Against Monodomainism

Reaching the endpoint of a PhD studying how language models learn, I have spent several years telling people that I study “machine learning and natural language processing”. However, my colleagues who tried to understand or augment image classifiers would describe themselves only as working in “machine learning”. I argue that this pattern reflects thinking about what it means to be “application” work or “core” machine learning that damages our understanding of statistical modeling and deep learning as a whole.

Why do we know so little about how language models learn? This gap is in part because consideration of NLP as a domain is historically rare in venues that publish most training dynamics research, or analytic work in learning theory. A current search¹ of ICML 2020 publications returned 169 papers with citations to “Association for Computational Linguistics” or “ACL”, even including citations to many potential sister conferences: NAACL, AACL, or EACL. A search for citations to a single vision conference, “Computer Vision and Pattern Recognition” or “CVPR”, turned up 541 papers. In COLT publications since 2017, the same searches turned up 13 and 23 papers, respectively. In ICML 2020, Wikitext-* or PTB references found only 16 results, while the most popular small corpus for image classification, MNIST, found 264 ICML publications².

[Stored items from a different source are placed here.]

@[simp] theorem State.modSlice_pending (s : State) (n : Nat) (f : Slice → Slice) : (s.modSlice n f).pending = s.pending := rfl
@[simp] theorem State.modSlice_freeCtr (s : State) (n : Nat) (f : Slice → Slice) : (s.modSlice n f).freeCtr = s.freeCtr := rfl
@[simp] theorem State.modSlice_out (s : State) (n : Nat) (f : Slice → Slice) : (s.modSlice n f).out = s.out := rfl
@[simp] theorem State.modSlice_stall (s : State) (n : Nat) (f : Slice → Slice) : (s.modSlice n f).stall = s.stall := rfl
@[simp] theorem State.modSlice_ends (s : State) (n : Nat) (f : Slice → Slice) : (s.modSlice n f).ends = s.ends := rfl
@[simp] theorem State.modSlice_dies (s : State) (n : Nat) (f : Slice → Slice) : (s.modSlice n f).dies = s.dies := rfl
@[simp] theorem State.modSlice_inv (s : State) (n : Nat) (f : Slice → Slice) : (s.modSlice n f).inv = s.inv := rfl
@[simp] theorem State.modSlice_fuses (s : State) (n : Nat) (f : Slice → Slice) : (s.modSlice n f).fuses = s.fuses := rfl
@[simp] theorem State.modSlice_straps (s : State) (n : Nat) (f : Slice → Slice) : (s.modSlice n f).straps = s.straps := rfl
@[simp] theorem State.modSlice_board (s : State) (n : Nat) (f : Slice → Slice) : (s.modSlice n f).board = s.board := rfl
@[simp] theorem State.modSlice_boot (s : State) (n : Nat) (f : Slice → Slice) : (s.modSlice n f).boot = s.boot := rfl
@[simp] theorem State.modSlice_clk (s : State) (n : Nat) (f : Slice → Slice) : (s.modSlice n f).clk = s.clk := rfl
@[simp] theorem State.modSlice_power (s : State) (n : Nat) (f : Slice → Slice) : (s.modSlice n f).power = s.power := rfl
@[simp] theorem State.modSlice_jtag (s : State) (n : Nat) (f : Slice → Slice) : (s.modSlice n f).jtag = s.jtag := rfl
@[simp] theorem State.modSlice_polq (s : State) (n : Nat) (f : Slice → Slice) : (s.modSlice n f).polq = s.polq := rfl
@[simp] theorem State.modSlice_mgmt (s : State) (n : Nat) (f : Slice → Slice) : (s.modSlice n f).mgmt = s.mgmt := rfl
@[simp] theorem State.modSlice_panel (s : State) (n : Nat) (f : Slice → Slice) : (s.modSlice n f).panel = s.panel := rfl
@[simp] theorem State.modSlice_pool (s : State) (n : Nat) (f : Slice → Slice) : (s.modSlice n f).pool = s.pool := rfl
@[simp] theorem State.modSlice_img (s : State) (n : Nat) (f : Slice → Slice) : (s.modSlice n f).img = s.img := rfl
@[simp] theorem State.modSlice_pol (s : State) (n : Nat) (f : Slice → Slice) : (s.modSlice n f).pol = s.pol := rfl
@[simp] theorem State.modSlice_timeBase (s : State) (n : Nat) (f : Slice → Slice) : (s.modSlice n f).timeBase = s.timeBase := rfl
@[simp] theorem State.modSlice_mem (s : State) (n : Nat) (f : Slice → Slice) : (s.modSlice n f).mem = s.mem := rfl
@[simp] theorem State.modSlice_memPoison (s : State) (n : Nat) (f : Slice → Slice) : (s.modSlice n f).memPoison = s.memPoison := rfl
@[simp] theorem State.modSlice_bays (s : State) (n : Nat) (f : Slice → Slice) : (s.modSlice n f).bays = s.bays := rfl
@[simp] theorem State.modSlice_bayPoison (s : State) (n : Nat) (f : Slice → Slice) : (s.modSlice n f).bayPoison = s.bayPoison := rfl
@[simp] theorem State.modSlice_dir (s : State) (n : Nat) (f : Slice → Slice) : (s.modSlice n f).dir = s.dir := rfl
@[simp] theorem State.modSlice_vds (s : State) (n : Nat) (f : Slice → Slice) : (s.modSlice n f).vds = s.vds := rfl
@[simp] theorem State.modSlice_ports (s : State) (n : Nat) (f : Slice → Slice) : (s.modSlice n f).ports = s.ports := rfl
@[simp] theorem State.modSlice_hyl (s : State) (n : Nat) (f : Slice → Slice) : (s.modSlice n f).hyl = s.hyl := rfl
@[simp] theorem State.modSlice_colls (s : State) (n : Nat) (f : Slice → Slice) : (s.modSlice n f).colls = s.colls := rfl
@[simp] theorem State.modSlice_collHeld (s : State) (n : Nat) (f : Slice → Slice) : (s.modSlice n f).collHeld = s.collHeld := rfl
@[simp] theorem State.modSlice_limits (s : State) (n : Nat) (f : Slice → Slice) : (s.modSlice n f).limits = s.limits := rfl
@[simp] theorem State.modSlice_queues (s : State) (n : Nat) (f : Slice → Slice) : (s.modSlice n f).queues = s.queues := rfl
@[simp] theorem State.modSlice_hop (s : State) (n : Nat) (f : Slice → Slice) : (s.modSlice n f).hop = s.hop := rfl
@[simp] theorem State.modSlice_slu (s : State) (n : Nat) (f : Slice → Slice) : (s.modSlice n f).slu = s.slu := rfl
@[simp] theorem State.modSlice_dax (s : State) (n : Nat) (f : Slice → Slice) : (s.modSlice n f).dax = s.dax := rfl
@[simp] theorem State.modSlice_spill (s : State) (n : Nat) (f : Slice → Slice) : (s.modSlice n f).spill = s.spill := rfl
@[simp] theorem State.modSlice_flume (s : State) (n : Nat) (f : Slice → Slice) : (s.modSlice n f).flume = s.flume := rfl
@[simp] theorem State.modSlice_runners (s : State) (n : Nat) (f : Slice → Slice) : (s.modSlice n f).runners = s.runners := rfl
@[simp] theorem State.modSlice_races (s : State) (n : Nat) (f : Slice → Slice) : (s.modSlice n f).races = s.races := rfl
@[simp] theorem State.modSlice_pen (s : State) (n : Nat) (f : Slice → Slice) : (s.modSlice n f).pen = s.pen := rfl
@[simp] theorem State.modSlice_flt (s : State) (n : Nat) (f : Slice → Slice) : (s.modSlice n f).flt = s.flt := rfl
@[simp] theorem State.modSlice_gauges (s : State) (n : Nat) (f : Slice → Slice) : (s.modSlice n f).gauges = s.gauges := rfl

Linguistics provides us with the salient concept of markedness (Andersen, 1989). In language, some forms of a word are the default form, while others are explicitly marked by some additional inflection. An example would be contrast between the word “marked”, which is an unmarked form compared to “unmarked”, which is marked by the prefix “un-”. In machine learning, we might call CV an unmarked domain by convention, in contrast to the marked NLP. This convention means that certain tasks and architectures are considered the default environments to understand. Such a convention privileges understanding continuous data over discrete; ConvNets over LSTMs; ResNets over Transformers; geometric tasks over structured prediction.

Understanding one machine learning domain will always extend analysis of others. For example, latent tree structure is inherent to both domains, but in CV, it is obscured by the image data from which we must compose eyes and mouth into a face—and subsequently, body and face into a cow (Vedaldi et al., 2014). Image classification is also a language task, because it is our language that provides the intuitions which we use to construct ontologies that turn into image classes; English does not provide us with common distinctions for different packs of wolves, but it names every dog breed, and so the image labels are chosen according to available terminology.

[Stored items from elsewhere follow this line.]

-- ==== Sys2Proof/Tests/Slice0.lean ====
section
/-!
SUPPORT. Tests: ill-formed commands that each check refuses, the worked examples of the manual, single steps, and for each
statement with hypotheses states and operands that meet them.
-/
namespace Sys2Proof.Machine

set_option Elab.async false

/-! ### Small states for the tests -/

/-- The policy of the tests: thresholds of 1000, weights of 16 sixteenths, quotas of 8. -/
def polT : Policy :=
  { fmThresh := (List.range 10).map fun k => (k, 1000), fmWscale := (List.range 10).map fun k => (k, 16), refreshCap := 3900
    srMinIdle := 1, pgMinIdle := 1, spillMaxK := 1024, quotaTask := [(0, 8), (1, 8)], quotaBuf := [(0, 8), (1, 8)]
    quotaPage := [(0, 4096), (1, 4096)], quotaPen := [(0, 8), (1, 8)], qos := [(0, 5), (1, 5)] }

def imgT : Image :=
  { applied := true, device := { policyVd := 0 }, ports := [(0, { ldCount := 2 })], pol := polT
    vds := [(0, { streams := 4 }), (1, { streams := 4 })], pools := [(0, { kind := 2, size := 1, classes := [12] })] }

/-- A device with power and no image: stack 0 alone, step 7. -/
def cold : State :=
  { board := { vddIo := true, pwrOk := true }, boot := { step := 7, flashOk := true, flashOwn := true }
    inv := { active := 1, chList := List.range 32 }, dies := [(0, { st := .active, step := 7 })], ports := [(0, { link := 2, cxlOk := true })]
    clk := { source := 0, switched := true, refs := [(0, { valid := true })] }, timeBase := 5000000000 }

/-- A device that runs: one stack, two LDs on port 0. -/
def live : State :=
  { cold with
    boot := { step := 8, flashOk := true, done := true, selected := 1, memActive := true }
    inv := { fixed := true, active := 1, chList := List.range 32, minDies := 1 }
    img := imgT, pol := polT, vds := [(0, { st := .ready }), (1, { st := .ready })]
    ports := [(0, { link := 2, cxlOk := true, mld := true })] }

def hd : MctpHdr := {}


/-- Power, one die at a discovery step. -/
def disc (k : Nat) : State := { cold with boot := { step := 5, flashOk := true }, dies := [(0, { step := k })] }

/-- The MCTP header of a type at the front of the buffers. -/
def at7 (ty : Nat) : State := { live with mgmt := { bufs := [{ ty := ty }] } }

/-- LD 0 of `live` with `x`. -/
def vd0 (x : Vd) : State := { live with vds := [(0, x)] }


/-- A descriptor by its fields: byte offset and value (Table 11-1). -/
def D (fs : List (Nat × Nat)) : BitVec 512 := BitVec.ofNat 512 (fs.foldl (fun a e => a + e.2 * 256 ^ e.1) 0)

/-- A command of VD 0 on ring 0 that neither waits nor signals. -/
def cm (op : Nat) (fs : List (Nat × Nat)) : Cmd := { vd := 0, ring := 0, epoch := 0, desc := D ([(0, op), (8, 0xFFFF), (0xA, 0xFFFF)] ++ fs) }

/-- The command once it is READY. -/
def rd (op : Nat) (fs : List (Nat × Nat)) : Cmd := { cm op fs with st := .ready, decoded := true, wait := .met }

/-- `live` with command 0, and with VD 0 as `x`. -/
def withC (c : Cmd) (x : Vd := { st := .ready, useTask := 1 }) : State := { vd0 x with dax := { seq := 1, cmds := [(0, c)] } }

/-- Line 0 is held at its home. -/
def homeF : Frame := { st := .h, v := 15 }
def homeS : State := { live with slices := [(0, { frames := [(0, homeF)] })] }

/-- Line 0 with a transaction. -/
def missS (m : Miss) (f : Tab Frame := []) : State := { live with slices := [(0, { frames := f, miss := [(0, m)] })] }

theorem noWaiters_of (s : State)
    (h : (Tab.wf s.slices && s.slices.all fun e => e.2.miss.all fun m => decide (m.2.phase ≠ .way) && decide (m.2.phase ≠ .dirFull)) = true) :
    s.NoWaiters := by
  simp only [Bool.and_eq_true, List.all_eq_true, decide_eq_true_eq] at h
  refine ⟨h.1, fun n e he => ?_⟩
  unfold State.slice Tab.getD at he
  cases hf : s.slices.find n with
  | none => rw [hf] at he; simp at he
  | some x => rw [hf] at he; exact h.2 _ (Tab.find_mem _ _ _ hf) e he

/-- `n` 2 MiB pages of VD 0 from page `k` on. -/
def bigs : Nat → Nat → Tab PEntry
  | 0, _ => []
  | n + 1, k => (k, { kind := .page, big := true }) :: bigs n (k + 32)

/-- A command 0 of VD 0 with a task at work on slice 0. -/
def tk : Task := { slice := 0, units := [0], st := .running }
def rn (op : Nat) (fs : List (Nat × Nat)) (t : Task := tk) : Cmd := { rd op fs with st := .running, tasks := [t] }

/-- A VD with 2 MiB of capacity. -/
def ex21 : Vd := { st := .ready, extents := [(0, 2 ^ 21)] }

/-- VD 0 with one 64 KiB page, and the command. -/
def withP (c : Cmd) : State :=
  { withC c { st := .ready, useTask := 1, extents := [(0, 2 ^ 21)] } with slu := { pt := [(0, { kind := .page })], frames := [(0, { vd := 0, page := 0 })] } }

/-- The same with plan 0. -/
def withPlan (p : Plan) (c : Cmd) : State := { withP c with img := { imgT with plans := [(0, p)] } }

/-- A plan of INT8 with one bucket of one tile. -/
def planT : Plan := { kind := 0x30, buckets := [{ bm := 1, bn := 1, bk := 16 }] }

/-- A pool member whose port 0 leads to device 1. -/
def poolS (x : HylPort) (p : Pool := {}) : State :=
  { live with
    hyl := [(0, x)], pool := { p with linkKind := [(0, 5)] }
    img := { imgT with device := { policyVd := 0, hylEnable := 255 }, poolMap := some { mode := 1, maxDevices := 4, poolId := 9, entries := [(100, 0), (101, 1), (102, 2)] } } }

def l0 : HylPort := { st := .l0, trained := 255, active := 255, peerUsable := 255 }

/-- The departed-write table with entries `k` to `k + n - 1` taken by a command of VD 0. -/
def depE : DepEntry := { vd := 0, epoch := 0, stream := 0, tag := 0, gen := 0, time := 5000000000, cmd := some 7 }
def depFull : Nat → Nat → Tab DepEntry
  | 0, _ => []
  | n + 1, k => (k, depE) :: depFull n (k + 1)

theorem gap_depFull (n k : Nat) : Tab.gap (depFull n k) k = k + n := by
  induction n generalizing k with
  | zero => rfl
  | succ n ih => simp only [depFull, Tab.gap, if_true, ih]; omega

theorem mem_depFull (n k : Nat) : ∀ e ∈ depFull n k, e.2 = depE := by
  induction n generalizing k with
  | zero => simp [depFull]
  | succ n ih =>
    intro e he
    rcases List.mem_cons.1 he with h | h
    · rw [h]
    · exact ih _ e h

theorem oldest_depFull (l : Tab DepEntry) (h : ∀ e ∈ l, e.2 = depE) (b : Nat × DepEntry) (hb : b.2 = depE) :
    ∃ c, l.foldl (fun a e => match a with | none => some e | some b => if e.2.time < b.2.time then some e else some b) (some b) = some c ∧ c.2 = depE := by
  induction l with
  | nil => exact ⟨b, rfl, hb⟩
  | cons e t ih =>
    have he : e.2 = depE := h e (by simp)
    simpa [he, hb] using ih fun x hx => h x (by simp [hx])

theorem depChoose_full (s : State) (w : Who) (n : Nat) (hn : n + 1 = 4096) (h : s.pool.dep = depFull (n + 1) 0) (hw : w.cmd ≠ some 7)
    (ht : s.now ≤ 6000000000) : s.depChoose w = none := by
  have hf : (s.pool.dep.find? fun e => decide (e.2.cmd = w.cmd) && decide (e.2.vd = w.vd) && !e.2.earlier && decide (e.2.epoch = s.epochOf w)) = none := by
    rw [List.find?_eq_none, h]
    intro e he
    simp [mem_depFull _ _ e he, depE, Ne.symm hw]
  have hg : Tab.gap s.pool.dep 0 = 4096 := by rw [h, gap_depFull, hn]
  obtain ⟨c, hc, hc2⟩ := oldest_depFull (depFull n 1) (mem_depFull _ _) (0, depE) rfl
  unfold State.depChoose
  rw [hf, hg, h]
  simp only [Nat.lt_irrefl, if_false]
  split
  · next e he =>
    have : some e = some c := he.symm.trans hc
    cases this
    simp only [hc2, depE]
    rw [if_neg]
    omega
  · rfl

theorem find_bigs (n : Nat) : ∀ k p, k % 32 = 0 → k ≤ p → p < k + 32 * n →
    (bigs n k).find (p / 32 * 32) = some { kind := .page, big := true }
      ∧ ((bigs n k).find p = none ∨ (bigs n k).find p = some { kind := .page, big := true }) := by
  induction n with
  | zero => intro k p _ _ h; omega
  | succ n ih =>
    intro k p hk h1 h2
    simp only [bigs, Tab.find]
    by_cases hp : p < k + 32
    · have e : p / 32 * 32 = k := by omega
      refine ⟨by simp [e], ?_⟩
      by_cases hpk : p = k
      · right; simp [hpk]
      · left
        rw [if_neg hpk, if_neg (by omega)]
        cases n with
        | zero => rfl
        | succ n => simp only [bigs, Tab.find]; rw [if_neg (by omega), if_pos (by omega)]
    · obtain ⟨a, b⟩ := ih (k + 32) p (by omega) (by omega) (by omega)
      rw [if_neg (by omega), if_neg (by omega), if_neg (by omega), if_neg (by omega)]
      exact ⟨a, b⟩

theorem grantTouch_bigs (s : State) (m pick : Nat) (h : s.slu.pt = bigs m 0) (he : ∀ p < 32 * m, s.inExtent 0 (p * 65536) = true) (hm : m ≤ 2048) (n : Nat) :
    ∀ page, page + n ≤ 32 * m → State.grantTouch 0 pick n page s = (none, s) := by
  induction n with
  | zero => intros; rfl
  | succ n ih =>
    intro page hp
    have e0 := he page (by omega)
    have hent : ∃ ep e, s.entry 0 page = some (ep, e) ∧ e.kind = .page := by
      obtain ⟨a, b⟩ := find_bigs m 0 page rfl (by omega) (by omega)
      unfold State.entry ptKey
      rw [if_neg (by omega)]
      simp only [h, Nat.zero_mul, Nat.zero_add]
      rcases b with b | b <;> simp [a, b]
    obtain ⟨ep, e, h1, h2⟩ := hent
    simp only [State.grantTouch, e0, h1, h2]
    simpa using ih (page + 1) (by omega)

/-- VD 0 with 1 GiB mapped, and a GRANT of it. -/
def gS : State := { withC (rd 0x2C [(0x20, 2 ^ 30)]) { st := .ready, extents := [(0, 2 ^ 30)] } with slu := { pt := bigs 512 0 } }

/-- The same with all 1024 grants taken. -/
def gAll : Nat → Nat → Tab Grant
  | 0, _ => []
  | n + 1, k => (k, { vd := 0, epoch := 0, va := 0, len := 2 ^ 30, readOnly := false, key := 0 }) :: gAll n (k + 1)
def gFull : State := { gS with slu := { gS.slu with grants := gAll 1024 0 } }

theorem find_gAll (n : Nat) : ∀ k j, k ≤ j → j < k + n → ((gAll n k).find j).isNone = false := by
  induction n with
  | zero => intros; omega
  | succ n ih =>
    intro k j h1 h2
    simp only [gAll, Tab.find]
    split
    · rfl
    · rw [if_neg (by omega)]; exact ih (k + 1) j (by omega) (by omega)

theorem no_grant_gFull : (List.range 1024).find? (fun k => (gFull.slu.grants.find k).isNone) = none := by
  rw [List.find?_eq_none]
  intro k hk
  show ¬ ((gAll 1024 0).find k).isNone = true
  rw [find_gAll 1024 0 k (Nat.zero_le k) (by simpa using hk)]
  decide

theorem grantTouch_held (s : State) (h : s.slu.pt = bigs 512 0) (hv : s.vds = gS.vds) :
    State.grantTouch (rd 0x2C [(0x20, 2 ^ 30)]).vd 0 ((rd 0x2C [(0x20, 2 ^ 30)]).len / 65536)
      ((rd 0x2C [(0x20, 2 ^ 30)]).addr / 65536) s = (none, s) := by
  have h1 : (rd 0x2C [(0x20, 2 ^ 30)]).len / 65536 = 16384 := by decide +kernel
  have h2 : (rd 0x2C [(0x20, 2 ^ 30)]).addr / 65536 = 0 := by decide +kernel
  rw [h1, h2]
  refine grantTouch_bigs s 512 0 h (fun p hp => ?_) (by decide) _ _ (by decide)
  simp [State.inExtent, State.vd, hv, gS, withC, vd0, Tab.getD, Tab.find]; omega

theorem grantTouch_gS : State.grantTouch (rd 0x2C [(0x20, 2 ^ 30)]).vd 0 ((rd 0x2C [(0x20, 2 ^ 30)]).len / 65536)
    ((rd 0x2C [(0x20, 2 ^ 30)]).addr / 65536) gS = (none, gS) := grantTouch_held gS rfl rfl
theorem grantTouch_gFull : State.grantTouch (rd 0x2C [(0x20, 2 ^ 30)]).vd 0 ((rd 0x2C [(0x20, 2 ^ 30)]).len / 65536)
    ((rd 0x2C [(0x20, 2 ^ 30)]).addr / 65536) gFull = (none, gFull) := grantTouch_held gFull rfl rfl

theorem some_getD {α : Type} (x : Option α) (d : α) (h : x.isSome = true) : x = some (x.getD d) := by
  cases x <;> simp_all

theorem pair_of {α β : Type} (x : α × β) (a : α) (h : x.1 = a) : x = (a, x.2) := by
  rw [← h]

theorem some_pair {α β : Type} (x : Option (α × β)) (a : α) (b : β) (h : x.map Prod.fst = some a) : x = some (a, (x.getD (a, b)).2) := by
  cases x with
  | none => simp at h
  | some y => simp at h; rw [← h]; rfl

/-! ### Well-formed commands: each check refuses an ill-formed one -/

theorem test_wf_die : (Instr.slicePllLock 8).wf = false ∧ (Instr.slicePllLock 7).wf = true := by decide
theorem test_wf_port : (Instr.cxlTrainingStart 4).wf = false ∧ (Instr.cxlTrainingStart 3).wf = true := by decide
theorem test_wf_slice : (Instr.runnerGate 64).wf = false ∧ (Instr.runnerGate 63).wf = true := by decide
theorem test_wf_ld : (Instr.functionLevelReset 0 65535).wf = false ∧ (Instr.functionLevelReset 0 65534).wf = true := by decide
theorem test_wf_cxl_request : (Instr.memRd { port := 0, vd := 0, tag := 0, dpa := 32, op := .read } 0 false 0).wf = false ∧ (Instr.memRd { port := 0, vd := 0, tag := 0, dpa := 64, op := .read } 0 false 0).wf = true := by decide
theorem test_wf_vd : (Instr.mbIdentify 64).wf = false ∧ (Instr.mbIdentify 63).wf = true := by decide
theorem test_wf_header : (Instr.getTid { port := some 4 }).wf = false ∧ (Instr.getTid { port := some 3 }).wf = true := by decide
theorem test_wf_message : (Instr.rdS { op := .rdS, dev := 128, line := 0 } 0).wf = false ∧ (Instr.rdS { op := .rdS, dev := 127, line := 0 } 0).wf = true := by decide
theorem test_wf_device : (Instr.departureSweepDone 128).wf = false ∧ (Instr.departureSweepDone 127).wf = true := by decide
theorem test_wf_pool : (Instr.quarantineEnd 16 0).wf = false ∧ (Instr.quarantineEnd 15 0).wf = true := by decide
theorem test_wf_channel : (Instr.rowPprDone 256 0).wf = false ∧ (Instr.rowPprDone 255 0).wf = true := by decide
theorem test_wf_hyl : (Instr.pmReq 8).wf = false ∧ (Instr.pmReq 7).wf = true := by decide
theorem test_wf_ring : (Instr.ringMsixDefer 0 16).wf = false ∧ (Instr.ringMsixDefer 0 15).wf = true := by decide
theorem test_wf_race : (Instr.raceGrant 9 0 []).wf = false ∧ (Instr.raceGrant 8 0 []).wf = true := by decide
theorem test_wf_cage : (Instr.qsfpModuleDetect 8 false false).wf = false ∧ (Instr.qsfpModuleDetect 7 false false).wf = true := by decide
theorem test_wf_bay : (Instr.bayCopyDone 1152).wf = false ∧ (Instr.bayCopyDone 1151).wf = true := by decide
theorem test_wf_gauge : (Instr.gaugeWindowEnd 256).wf = false ∧ (Instr.gaugeWindowEnd 255).wf = true := by decide
theorem test_wf_session : (Instr.endSession {} 4).wf = false ∧ (Instr.endSession {} 3).wf = true := by decide
theorem test_wf_window : (Instr.unsupportedAccess { vd := 64, off := 0 }).wf = false := by decide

Many researchers think of text data as arcane, but the unmarked domain of CV displays many idiosyncrasies on which to overfit our understanding of statistical modeling. CV provides us with many interesting geometric phenomena, but the underlying structure of language without the added noisy channel of an image can provide a clear and simple domain worth analyzing, as well. A true understanding of statistical models must be a multi-domain understanding, not a mono-domain view focused on one task and its peculiarities.